Would Donald Trump try to ban abortion nationwide if he returns to the White House? His allies have dodged the question by saying it’s irrelevant, because the policy is unlikely to get enough votes to pass Congress. Trump himself has said he would refuse to sign any such legislation.

Thing is, he wouldn’t need to: The next president could sharply limit access to reproductive care nationwide unilaterally, through administrative action alone. As incoherent as Trump’s many abortion stances have been, there are plenty of signs he would choose this path.

Trump has said he “solved” the problem of reproductive rights by punting the issue to the states. But even post-Dobbs, the executive branch retains significant influence over access to abortion (and miscarriage and fertility) care throughout the country. In fact, while it’s gotten relatively little coverage this election, the Biden-Harris administration has worked valiantly to protect women’s access to care through regulatory decisions and lawsuits, all of which Trump as president could easily unravel or reverse.

Consider, for example, the ongoing legal fight over whether hospitals must provide abortion care when necessary to prevent serious harm to the mother’s health. (Yes, this is seriously up for debate.)

Six states with abortion bans or early gestational limits have no exception for the health of the mother. Other states say they have exceptions, but their laws are vague about when those kick in or how close to death’s door patients must be to shield providers from criminal liability. So, risk-averse providers withhold or delay care, leading to traumatic and sometimes tragic consequences.

In Tennessee and Oklahoma, hospitals have turned away women bleeding out from miscarriages and told them to return when their conditions are sufficiently life-threatening. In Texas and Georgia, women have been forced to go into sepsis before doctors will intervene, risking their future fertility, and in especially horrible cases, their lives.

Enter the Biden-Harris administration.

There’s already a federal law requiring hospitals to provide “stabilizing treatment” to patients experiencing emergencies; the Biden administration has instructed states and hospitals that this legally required stabilizing treatment includes abortion care. This guidance has been the subject of multiple federal lawsuits, with states such as Texas arguing that their abortion bans can’t be preempted by federal law.

If Trump returns to office, he could easily stop defending the Biden interpretation in federal court — or more simply, just withdraw the Biden guidance entirely. This is precisely what Project 2025, the policy playbook written by scores of Trump aides, recommends he do.

The Biden administration has also issued regulations to protect the privacy of patients who go out of state for lawful abortion care. One such regulation prohibits doctors, hospitals and insurers from giving state law enforcement officials information about reproductive treatments that are legal where they’re provided — in the event that, say, Texas seeks to punish a resident for terminating a pregnancy in Illinois.

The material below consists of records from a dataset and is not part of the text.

theorem readFrame_fatalExit {verdict : State → Option ReadOutcome × State} (hv : ∀ u, ReaderKeeps l u (verdict u).2)
    (hw : (readLoop l cap verdict cap (s.setRxlen 0)).1 = .fatal o →
      SameWarnings (s.setRxlen 0) (readLoop l cap verdict cap (s.setRxlen 0)).2)
    (h : readFrame l cap verdict s = .next (.fatal o, u)) : FatalExit s u := by
  obtain ⟨-, -, hp⟩ := readFrame_eq_next h
  obtain ⟨ho, rfl⟩ := Prod.mk.inj hp
  obtain ⟨hlog, hwarn⟩ := hw ho.symm
  have hk := readLoop_keeps (cap := cap) hv cap (s.setRxlen 0)
  exact ⟨⟨o, ho.symm⟩, ⟨hlog, hwarn⟩, hk.txid, hk.savedTid, hk.savedPid, hk.sentTid, hk.explen, hk.txlen, hk.txb⟩

theorem rdMbap_fatalExit (h : rdMbap l cap s = .next (.fatal o, u)) : FatalExit s u :=
  readFrame_fatalExit (.mbapVerdict l) (fun _ => (mbapRun_outcome_warnings (readLoop_mbapRun s)).2) h

/-- The one warning of RDRTU comes with a success. -/
theorem rdRtu_fatalExit {exp : Expectation} (h : rdRtu l cap exp s = .next (.fatal o, u)) : FatalExit s u := by
  refine readFrame_fatalExit (.rtuVerdict l exp) (fun ho => ?_) h
  obtain hsame | ⟨-, ⟨n, hn⟩, -⟩ := rtuRun_warnings (readLoop_rtuRun l cap exp s)
  · exact hsame
  · cases hn.symm.trans ho

/-! ### The state rules that end in Closed -/

/-- A reading state closes only behind a fatal outcome of its reader. -/
theorem reading_closed {x : Host.Outcome (ReadOutcome × State) Fault Refusal} {k : Nat → State → Out} {c : CState}
    (hup : ∀ p, x = .next p → Updates s p.2) (hs : s.cstate ≠ .closed) (hc : c ≠ .closed)
    (hfatal : ∀ o u, x = .next (.fatal o, u) → FatalExit s u)
    (h : andThen x (afterRead fun n v => andThen (k n v) fun w => .next (w.setCState c)) = .next t)
    (ht : t.cstate = .closed) : ∃ u, FatalExit s u ∧ t = tornDown u := by
  obtain ⟨⟨o, u⟩, hp, h⟩ := andThen_eq_next h
  cases o with
  | success n =>
    obtain ⟨w, -, h⟩ := andThen_eq_next h
    cases h
    exact absurd ht hc
  | timeout =>
    cases h
    exact absurd ((hup _ hp).cstate.symm.trans ht) hs
  | fatal o => exact ⟨u, hfatal o u hp, teardown_tornDown (o := o) h⟩

/-- A forwarding state closes only behind a failed SEND, which records the fault; a FLUSH before it touches no register. -/
theorem forwarding_closed {e : Env} {k : State → State} {c : CState} (hc : c ≠ .closed)
    (h : andThen (sendStaged l (s.setEnv e)) (afterSend fun u => .next ((k u).setCState c)) = .next t)
    (ht : t.cstate = .closed) : ∃ u, FatalExit s u ∧ t = tornDown u := by
  obtain ⟨p, hp, h⟩ := andThen_eq_next h
  obtain ⟨-, -, frame, -, rfl⟩ := sendStaged_eq_next hp
  obtain ⟨-, hrec⟩ | ⟨a, r, -, hrec⟩ := recordSend_cases l frame (s.setEnv e) <;> rw [hrec] at h
  · cases h
    exact absurd ht hc
  · rw [afterSend_error] at h
    refine ⟨_, ?_, teardown_tornDown h⟩
    exact ⟨⟨.rawError a, rfl⟩, ⟨rfl, rfl⟩, rfl, rfl, rfl, rfl, rfl, rfl, rfl⟩

theorem stepT2r_closed (h : stepT2r s = .next t) (ht : t.cstate = .closed) : ∃ u, FatalExit s u ∧ t = tornDown u := by
  cases hc : s.cstate <;> simp only [stepT2r, hc, reduceCtorEq] at h
  case idle =>
    cases h
    cases ht
  case awaitMasterRequest =>
    exact reading_closed (fun _ => rdMbap_updates) (by simp [hc]) (by decide) (fun _ _ => rdMbap_fatalExit) h ht
  case forwardToSlave =>
    obtain ⟨f, hf, h⟩ := andThen_eq_next h
    obtain ⟨-, rfl⟩ := flushSlave_eq_next hf
    exact forwarding_closed (by decide) h ht
  case awaitSlaveResponse =>
    exact reading_closed (fun _ => rdRtu_updates) (by simp [hc]) (by decide) (fun _ _ => rdRtu_fatalExit) h ht
  case forwardToMaster => exact forwarding_closed (e := s.env) (by decide) h ht
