-- ==== Sys2Proof/Syntax.lean ====
section
/-!
DEFINITION. The abstract command set of 30_encoding.md R71: one constructor for each row of
spec/opcode_table.json.
-/

namespace Sys2Proof

/-- `Cmd` of R71. A chunk may have any length, including 0 (R17), and an index is any natural number. -/
inductive Instr where
  /-- APPEND(chunk), R101. -/
  | append (chunk : List Byte)
  /-- RESET, R106. -/
  | reset
  /-- IS_COMPLETE, R104. -/
  | isComplete
  /-- IS_EMPTY, R105. -/
  | isEmpty
  /-- OUTSTANDING, R107. -/
  | outstanding
  /-- DECODE, R130. -/
  | decode
  /-- PEEK(idx), R108. -/
  | peek (idx : Nat)
  deriving DecidableEq, Repr

end Sys2Proof
end

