-- ==== Sys2Proof/Laws/Memory.lean ====
section
/-!
SUPPORT. The laws of the Frame Buffer's cells: read after write, writes elsewhere, chunk writes, and the canonical
form, which every memory operation keeps.
-/

namespace Sys2Proof.Machine

@[simp] theorem read_nil (a : Nat) : Memory.read [] a = 0x00 := rfl

@[simp] theorem read_clear (a : Nat) : Memory.read Memory.clear a = 0x00 := rfl

theorem read_cons (k : Nat) (b : Byte) (m : Memory) (a : Nat) :
    Memory.read ((k, b) :: m) a = if k = a then b else Memory.read m a := rfl

theorem read_erase (m : Memory) (a x : Nat) :
    (m.erase a).read x = if x = a then 0x00 else m.read x := by
  induction m with
  | nil => simp [Memory.erase]
  | cons c m ih =>
    obtain ⟨k, b⟩ := c
    simp only [Memory.erase, List.filter_cons, read_cons] at ih ⊢
    split <;> simp only [read_cons, ih] <;> grind

theorem read_insert (m : Memory) (a x : Nat) (b : Byte) (h : ∀ c ∈ m, c.1 ≠ a) :
    (m.insert a b).read x = if x = a then b else m.read x := by
  induction m with
  | nil => simp [Memory.insert, read_cons, eq_comm]
  | cons c m ih =>
    obtain ⟨k, v⟩ := c
    have := h (k, v) (by simp)
    have := ih fun c hc => h c (by simp [hc])
    simp only [Memory.insert]
    split <;> simp only [read_cons, this] <;> grind

theorem mem_erase {m : Memory} {a : Nat} {c : Host.Cell} : c ∈ m.erase a ↔ c ∈ m ∧ c.1 ≠ a := by
  simp [Memory.erase]

theorem mem_insert {m : Memory} {a : Nat} {b : Byte} {c : Host.Cell} :
    c ∈ m.insert a b ↔ c = (a, b) ∨ c ∈ m := by
  induction m with
  | nil => simp [Memory.insert]
  | cons d m ih =>
    simp only [Memory.insert]
    split <;> simp [ih]; tauto

/-- A read after a write to the same byte gives the value written; every other byte reads as before. -/
theorem read_write (m : Memory) (a x : Nat) (b : Byte) :
    (m.write a b).read x = if x = a then b else m.read x := by
  unfold Memory.write
  split
  · next h => rw [read_erase, h]; rfl
  · rw [read_insert _ _ _ _ fun c hc => (mem_erase.1 hc).2, read_erase]; grind

@[simp] theorem read_write_self (m : Memory) (a : Nat) (b : Byte) : (m.write a b).read a = b := by
  simp [read_write]

theorem read_write_ne (m : Memory) {a x : Nat} (b : Byte) (h : x ≠ a) : (m.write a b).read x = m.read x := by
  simp [read_write, h]

/-- Reading after a chunk is written: inside the chunk its byte, outside what was there. -/
theorem read_writeList (m : Memory) (a x : Nat) (bs : List Byte) :
    (m.writeList a bs).read x = if a ≤ x then (bs[x - a]?).getD (m.read x) else m.read x := by
  induction bs generalizing m a with
  | nil => simp [Memory.writeList]
  | cons b bs ih =>
    rw [Memory.writeList, ih, read_write]
    by_cases h : x = a
    · subst h; simp
    · by_cases h' : a + 1 ≤ x
      · have : x - a = (x - (a + 1)) + 1 := by omega
        simp [h', h, this, show a ≤ x by omega]
      · simp [h', h, show ¬ a ≤ x by omega]

theorem read_writeList_mem (m : Memory) (a k : Nat) (bs : List Byte) (h : k < bs.length) :
    (m.writeList a bs).read (a + k) = bs[k] := by
  simp [read_writeList, h]

theorem read_writeList_out (m : Memory) (a x : Nat) (bs : List Byte) (h : x < a ∨ a + bs.length ≤ x) :
    (m.writeList a bs).read x = m.read x := by
  rw [read_writeList]
  split
  · rw [List.getElem?_eq_none (by omega)]; rfl
  · rfl

/-- Writing two chunks one after the other is writing their concatenation. -/
theorem writeList_append (m : Memory) (a : Nat) (bs cs : List Byte) :
    m.writeList a (bs ++ cs) = (m.writeList a bs).writeList (a + bs.length) cs := by
  induction bs generalizing m a with
  | nil => rfl
  | cons b bs ih =>
    simp only [List.cons_append, Memory.writeList, ih, List.length_cons]
    congr 1; omega

/-! ### The canonical form -/

theorem wf_nil : Memory.wf [] := by simp [Memory.wf]

theorem wf_clear : Memory.wf Memory.clear := wf_nil

theorem wf_erase {m : Memory} (h : m.wf) (a : Nat) : (m.erase a).wf :=
  ⟨h.1.filter _, fun c hc => h.2 c (mem_erase.1 hc).1⟩

theorem pairwise_insert {m : Memory} (h : m.Pairwise fun c d => c.1 < d.1) (a : Nat) (b : Byte)
    (ha : ∀ c ∈ m, c.1 ≠ a) : (m.insert a b).Pairwise fun c d => c.1 < d.1 := by
  induction m with
  | nil => simp [Memory.insert]
  | cons c m ih =>
    obtain ⟨k, v⟩ := c
    rw [List.pairwise_cons] at h
    have hk : k ≠ a := ha (k, v) (by simp)
    simp only [Memory.insert]
    split
    · next hlt =>
      refine List.pairwise_cons.2 ⟨?_, List.pairwise_cons.2 h⟩
      intro d hd
      rcases List.mem_cons.1 hd with rfl | hd
      · exact hlt
      · exact hlt.trans (h.1 d hd)
    · refine List.pairwise_cons.2 ⟨?_, ih h.2 fun c hc => ha c (by simp [hc])⟩
      intro d hd
      rcases mem_insert.1 hd with rfl | hd
      · simp only; omega
      · exact h.1 d hd

/-- A write inside the frame keeps the canonical form. -/
theorem wf_write {m : Memory} (h : m.wf) {a : Nat} (b : Byte) (ha : a < 625) : (m.write a b).wf := by
  unfold Memory.write
  split
  · exact wf_erase h a
  · next hb =>
    refine ⟨pairwise_insert (wf_erase h a).1 a b fun c hc => (mem_erase.1 hc).2, fun c hc => ?_⟩
    rcases mem_insert.1 hc with rfl | hc
    · exact ⟨ha, hb⟩
    · exact (wf_erase h a).2 c hc

/-- A chunk written inside the frame keeps the canonical form. -/
theorem wf_writeList {m : Memory} (h : m.wf) {a : Nat} {bs : List Byte}
    (ha : a + bs.length ≤ 625) : (m.writeList a bs).wf := by
  induction bs generalizing m a with
  | nil => exact h
  | cons b bs ih =>
    simp only [List.length_cons] at ha
    exact ih (wf_write h b (by omega)) (by omega)

/-- Two memories in canonical form that read alike everywhere are the same cells. -/
theorem wf_ext {m n : Memory} (hm : m.wf) (hn : n.wf) (h : ∀ a, m.read a = n.read a) : m = n := by
  have read_mem : ∀ {m : Memory}, m.wf → ∀ k b, ((k, b) ∈ m ↔ b ≠ 0x00 ∧ m.read k = b) := by
    intro m hm k b
    induction m with
    | nil => exact ⟨fun h => absurd h (by simp), fun h => absurd h.2.symm h.1⟩
    | cons c m ih =>
      obtain ⟨j, v⟩ := c
      have hp := List.pairwise_cons.1 hm.1
      have hw : Memory.wf m := ⟨hp.2, fun c hc => hm.2 c (by simp [hc])⟩
      have hv : v ≠ 0x00 := (hm.2 (j, v) (by simp)).2
      rw [read_cons, List.mem_cons]
      by_cases hj : j = k
      · subst hj
        have hn : (j, b) ∉ m := fun hc => absurd (hp.1 _ hc) (Nat.lt_irrefl j)
        simp only [hn, or_false, if_true, Prod.mk.injEq, true_and]
        constructor
        · rintro rfl; exact ⟨hv, rfl⟩
        · exact fun h => h.2.symm
      · rw [if_neg hj, ← ih hw]
        simp [show ¬ (k = j) from fun h => hj h.symm]
  have hmem : ∀ c, c ∈ m ↔ c ∈ n := by
    rintro ⟨k, b⟩; rw [read_mem hm, read_mem hn, h]
  have hnd : ∀ {m : Memory}, m.wf → m.Nodup := fun hm =>
    hm.1.imp fun {c d} hcd he => by simp [he] at hcd
  exact List.Perm.eq_of_pairwise (fun c d _ _ h1 h2 => absurd (Nat.lt_trans h1 h2) (Nat.lt_irrefl _)) hm.1 hn.1
    ((List.perm_ext_iff_of_nodup (hnd hm) (hnd hn)).2 hmem)

theorem read_zeroed (m : Memory) (n a : Nat) :
    (m.writeList 0 (List.replicate n 0x00)).read a = if a < n then 0x00 else m.read a := by
  rw [read_writeList, if_pos (Nat.zero_le a), Nat.sub_zero, List.getElem?_replicate]
  split <;> rfl

/-- No cell of a memory in canonical form lies at or above 625, so nothing there is listed (R40). -/
theorem read_outside {m : Memory} (h : m.wf) {a : Nat} (ha : 625 ≤ a) : m.read a = 0x00 := by
  have hb := h.2
  clear h
  induction m with
  | nil => rfl
  | cons c m ih =>
    obtain ⟨k, v⟩ := c
    have hk := (hb (k, v) (by simp)).1
    rw [read_cons, if_neg (Nat.ne_of_lt (Nat.lt_of_lt_of_le hk ha))]
    exact ih fun c hc => hb c (by simp [hc])

/-- RESET's clear buffer is what the loop of R106 leaves: 0x00 written at each offset 0..624. -/
theorem clear_eq_zeroed {m : Memory} (h : m.wf) :
    m.writeList 0 (List.replicate Config.frameSize 0x00) = Memory.clear := by
  refine wf_ext (wf_writeList h (Nat.le_of_eq (by rw [Nat.zero_add, List.length_replicate]))) wf_clear fun a => ?_
  rw [read_zeroed, read_clear]
  split
  · rfl
  · next ha => exact read_outside h (Nat.le_of_not_lt ha)

end Sys2Proof.Machine
end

This is no hypothetical. Last month, Texas sued to block this new rule, calling it “a backdoor attempt at weakening Texas’ laws.” Again, a future president could decide not to defend the case or to rescind the policy so that it’s easier for Texas to prosecute women who cross state lines for reproductive care.

Those are measures Trump could take to make reproductive care (even) less accessible to pregnant women in red states. But he would have influence over the treatments women in blue states receive, too — including through potential restrictions on medication abortion.

Most abortions nationwide are done via medication, with doctors prescribing pills that are also used to treat miscarriage. The Biden-Harris administration has expanded access to these drugs, including through telehealth appointments.

Meanwhile, anti-choice hard-liners have been trying to block the availability of these prescriptions, through multiple strategies. One is by suing to revive the Comstock Act, a long-dead law from 1873 that prohibits mailing materials that are “obscene” or that might be used to carry out an abortion (which theoretically could include not just the meds, but also surgical gloves, masks and scrubs used during in-person procedures, explains Laurie Sobel, associate director of the health-care nonprofit KFF).

Another is by claiming that the Food and Drug Administration lacked the authority to approve one of those drugs, mifepristone, even though it has been on the market for decades.

Where does Trump stand on this? At times, he has publicly indicated support for revoking access to mifepristone. Project 2025 also says the FDA should withdraw its approval of mifepristone and revive the Comstock Act. And Trump’s running mate, Sen. JD Vance of Ohio, signed a letter in January 2023 urging enforcement of the Comstock Act, which would be a “de facto national ban,” KFF explains.

These and other technical, bureaucratic possibilities haven’t received much airtime this election cycle. But they matter. There might not be much more the next White House occupant can do to unilaterally improve women’s access to critical (and sometimes lifesaving) reproductive care, but there’s plenty they can do to destroy it.